Data in this exercise: Begin

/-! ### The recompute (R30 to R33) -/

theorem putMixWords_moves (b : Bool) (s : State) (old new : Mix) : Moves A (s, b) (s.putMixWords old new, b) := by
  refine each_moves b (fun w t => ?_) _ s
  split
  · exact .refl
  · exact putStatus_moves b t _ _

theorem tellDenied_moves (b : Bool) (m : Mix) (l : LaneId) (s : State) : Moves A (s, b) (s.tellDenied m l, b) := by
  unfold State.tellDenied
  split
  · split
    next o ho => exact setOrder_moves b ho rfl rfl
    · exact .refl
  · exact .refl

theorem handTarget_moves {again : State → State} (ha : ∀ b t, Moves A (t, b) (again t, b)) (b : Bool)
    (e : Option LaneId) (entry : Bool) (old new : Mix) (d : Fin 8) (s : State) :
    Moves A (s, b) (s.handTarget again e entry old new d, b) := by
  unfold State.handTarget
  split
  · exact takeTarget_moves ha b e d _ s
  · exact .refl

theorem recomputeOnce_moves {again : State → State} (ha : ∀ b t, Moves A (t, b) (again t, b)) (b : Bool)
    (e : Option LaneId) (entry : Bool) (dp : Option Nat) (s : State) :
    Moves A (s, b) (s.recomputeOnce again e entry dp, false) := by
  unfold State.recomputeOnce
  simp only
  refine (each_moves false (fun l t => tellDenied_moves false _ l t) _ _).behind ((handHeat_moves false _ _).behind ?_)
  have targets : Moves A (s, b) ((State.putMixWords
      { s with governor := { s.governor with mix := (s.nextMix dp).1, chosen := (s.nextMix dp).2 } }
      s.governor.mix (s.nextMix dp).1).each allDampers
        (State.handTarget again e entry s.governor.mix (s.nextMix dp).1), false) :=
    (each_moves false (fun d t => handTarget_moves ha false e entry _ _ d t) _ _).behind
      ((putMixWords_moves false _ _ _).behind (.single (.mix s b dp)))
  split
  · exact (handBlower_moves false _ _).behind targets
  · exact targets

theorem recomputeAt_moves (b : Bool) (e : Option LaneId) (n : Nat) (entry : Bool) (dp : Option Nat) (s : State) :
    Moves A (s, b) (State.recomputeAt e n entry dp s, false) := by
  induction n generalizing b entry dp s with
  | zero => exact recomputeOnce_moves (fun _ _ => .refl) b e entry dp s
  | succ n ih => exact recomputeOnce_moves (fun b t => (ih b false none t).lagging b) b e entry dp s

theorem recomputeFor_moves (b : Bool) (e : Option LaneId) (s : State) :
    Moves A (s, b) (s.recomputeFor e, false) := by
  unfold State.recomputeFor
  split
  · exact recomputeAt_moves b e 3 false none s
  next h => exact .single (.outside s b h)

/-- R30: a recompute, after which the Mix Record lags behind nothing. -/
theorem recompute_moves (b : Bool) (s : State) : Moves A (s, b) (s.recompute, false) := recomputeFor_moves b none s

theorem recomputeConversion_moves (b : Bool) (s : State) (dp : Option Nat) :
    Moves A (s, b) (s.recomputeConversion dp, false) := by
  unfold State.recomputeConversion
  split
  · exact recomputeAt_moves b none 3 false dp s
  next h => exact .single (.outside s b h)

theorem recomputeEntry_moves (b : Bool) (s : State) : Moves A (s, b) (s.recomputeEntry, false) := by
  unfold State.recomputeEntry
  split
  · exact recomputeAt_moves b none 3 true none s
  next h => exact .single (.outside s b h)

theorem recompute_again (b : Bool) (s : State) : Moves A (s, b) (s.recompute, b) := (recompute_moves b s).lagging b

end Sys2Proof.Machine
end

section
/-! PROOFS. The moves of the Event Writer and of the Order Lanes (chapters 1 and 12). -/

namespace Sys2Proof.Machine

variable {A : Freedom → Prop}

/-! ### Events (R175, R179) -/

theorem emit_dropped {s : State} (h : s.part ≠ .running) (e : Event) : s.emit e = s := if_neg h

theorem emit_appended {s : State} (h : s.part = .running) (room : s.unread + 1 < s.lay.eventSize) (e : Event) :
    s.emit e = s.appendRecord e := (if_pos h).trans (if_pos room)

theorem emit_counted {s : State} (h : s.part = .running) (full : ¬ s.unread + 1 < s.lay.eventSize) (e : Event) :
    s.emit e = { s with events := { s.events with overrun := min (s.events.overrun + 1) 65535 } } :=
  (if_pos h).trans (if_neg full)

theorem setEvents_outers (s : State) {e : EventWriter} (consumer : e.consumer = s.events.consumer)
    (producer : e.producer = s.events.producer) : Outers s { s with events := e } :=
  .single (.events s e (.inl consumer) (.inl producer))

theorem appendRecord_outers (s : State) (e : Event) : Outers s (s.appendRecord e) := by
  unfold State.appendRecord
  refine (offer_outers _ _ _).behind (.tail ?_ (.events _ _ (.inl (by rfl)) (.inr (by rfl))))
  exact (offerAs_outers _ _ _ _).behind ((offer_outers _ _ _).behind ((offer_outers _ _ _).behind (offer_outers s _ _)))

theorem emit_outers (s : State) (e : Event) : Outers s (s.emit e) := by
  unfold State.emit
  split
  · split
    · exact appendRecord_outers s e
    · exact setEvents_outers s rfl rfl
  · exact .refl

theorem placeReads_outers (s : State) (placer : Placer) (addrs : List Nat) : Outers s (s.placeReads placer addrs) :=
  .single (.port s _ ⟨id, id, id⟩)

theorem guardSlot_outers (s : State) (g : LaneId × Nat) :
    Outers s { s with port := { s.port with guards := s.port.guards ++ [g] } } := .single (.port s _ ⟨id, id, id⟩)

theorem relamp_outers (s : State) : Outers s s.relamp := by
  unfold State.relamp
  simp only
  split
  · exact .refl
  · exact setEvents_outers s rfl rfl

Data in this exercise: End
Data in this exercise: Begin

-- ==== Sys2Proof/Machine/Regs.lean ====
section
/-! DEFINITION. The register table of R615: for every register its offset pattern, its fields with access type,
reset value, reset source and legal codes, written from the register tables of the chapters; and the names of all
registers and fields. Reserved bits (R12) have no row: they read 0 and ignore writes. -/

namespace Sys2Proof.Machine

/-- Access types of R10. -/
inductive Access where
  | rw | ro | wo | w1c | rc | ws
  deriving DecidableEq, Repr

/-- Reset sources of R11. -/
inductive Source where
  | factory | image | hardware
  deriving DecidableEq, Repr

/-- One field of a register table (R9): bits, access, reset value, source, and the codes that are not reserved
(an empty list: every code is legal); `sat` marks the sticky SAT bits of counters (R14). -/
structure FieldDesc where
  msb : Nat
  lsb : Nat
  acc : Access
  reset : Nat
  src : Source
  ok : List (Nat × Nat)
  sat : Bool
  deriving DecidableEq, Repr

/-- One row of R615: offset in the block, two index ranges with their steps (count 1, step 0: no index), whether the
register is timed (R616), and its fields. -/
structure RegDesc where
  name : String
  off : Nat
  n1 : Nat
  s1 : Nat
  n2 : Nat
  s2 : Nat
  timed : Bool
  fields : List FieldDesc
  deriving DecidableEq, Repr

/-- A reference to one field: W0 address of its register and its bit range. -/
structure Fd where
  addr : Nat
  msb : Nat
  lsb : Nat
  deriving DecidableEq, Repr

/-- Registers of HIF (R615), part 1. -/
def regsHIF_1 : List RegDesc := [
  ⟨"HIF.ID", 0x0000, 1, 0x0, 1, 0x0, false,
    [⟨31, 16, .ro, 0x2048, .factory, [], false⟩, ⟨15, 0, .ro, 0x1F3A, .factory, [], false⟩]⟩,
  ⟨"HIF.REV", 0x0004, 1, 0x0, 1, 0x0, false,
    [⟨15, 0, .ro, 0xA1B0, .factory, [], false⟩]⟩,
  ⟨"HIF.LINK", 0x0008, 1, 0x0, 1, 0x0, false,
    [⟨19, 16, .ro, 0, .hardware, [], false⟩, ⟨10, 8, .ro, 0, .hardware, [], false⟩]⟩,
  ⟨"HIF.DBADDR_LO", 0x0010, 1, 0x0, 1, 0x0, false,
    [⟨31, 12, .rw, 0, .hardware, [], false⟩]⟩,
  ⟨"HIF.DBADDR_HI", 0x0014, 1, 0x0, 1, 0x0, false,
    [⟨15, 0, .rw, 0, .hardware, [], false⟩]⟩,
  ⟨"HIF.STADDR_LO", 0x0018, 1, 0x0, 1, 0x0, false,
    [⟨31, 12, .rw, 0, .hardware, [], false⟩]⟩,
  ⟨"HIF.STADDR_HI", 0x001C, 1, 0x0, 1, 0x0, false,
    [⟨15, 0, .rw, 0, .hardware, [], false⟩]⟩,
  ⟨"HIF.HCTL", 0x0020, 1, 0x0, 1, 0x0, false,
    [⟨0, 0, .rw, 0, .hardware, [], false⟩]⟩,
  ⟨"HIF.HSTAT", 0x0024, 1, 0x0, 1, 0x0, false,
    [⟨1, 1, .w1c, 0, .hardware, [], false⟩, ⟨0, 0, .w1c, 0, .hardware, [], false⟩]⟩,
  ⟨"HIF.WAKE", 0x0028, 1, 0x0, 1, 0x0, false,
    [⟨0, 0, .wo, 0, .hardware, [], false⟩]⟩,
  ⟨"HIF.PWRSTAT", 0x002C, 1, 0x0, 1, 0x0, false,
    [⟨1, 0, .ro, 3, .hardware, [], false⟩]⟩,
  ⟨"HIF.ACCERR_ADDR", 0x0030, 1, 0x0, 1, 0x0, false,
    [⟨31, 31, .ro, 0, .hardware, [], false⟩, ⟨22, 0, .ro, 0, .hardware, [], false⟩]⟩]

Data in this exercise: End

■ **Exercise goal**
Take the lines above from the one containing "(R30 to R33) -/" down to the one containing "have targets : Moves", and transcribe them exactly, both ends included.

■ **Written solution**
/-! ### The recompute (R30 to R33) -/

theorem putMixWords_moves (b : Bool) (s : State) (old new : Mix) : Moves A (s, b) (s.putMixWords old new, b) := by
  refine each_moves b (fun w t => ?_) _ s
  split
  · exact .refl
  · exact putStatus_moves b t _ _

theorem tellDenied_moves (b : Bool) (m : Mix) (l : LaneId) (s : State) : Moves A (s, b) (s.tellDenied m l, b) := by
  unfold State.tellDenied
  split
  · split
    next o ho => exact setOrder_moves b ho rfl rfl
    · exact .refl
  · exact .refl

theorem handTarget_moves {again : State → State} (ha : ∀ b t, Moves A (t, b) (again t, b)) (b : Bool)
    (e : Option LaneId) (entry : Bool) (old new : Mix) (d : Fin 8) (s : State) :
    Moves A (s, b) (s.handTarget again e entry old new d, b) := by
  unfold State.handTarget
  split
  · exact takeTarget_moves ha b e d _ s
  · exact .refl

theorem recomputeOnce_moves {again : State → State} (ha : ∀ b t, Moves A (t, b) (again t, b)) (b : Bool)
    (e : Option LaneId) (entry : Bool) (dp : Option Nat) (s : State) :
    Moves A (s, b) (s.recomputeOnce again e entry dp, false) := by
  unfold State.recomputeOnce
  simp only
  refine (each_moves false (fun l t => tellDenied_moves false _ l t) _ _).behind ((handHeat_moves false _ _).behind ?_)
  have targets : Moves A (s, b) ((State.putMixWords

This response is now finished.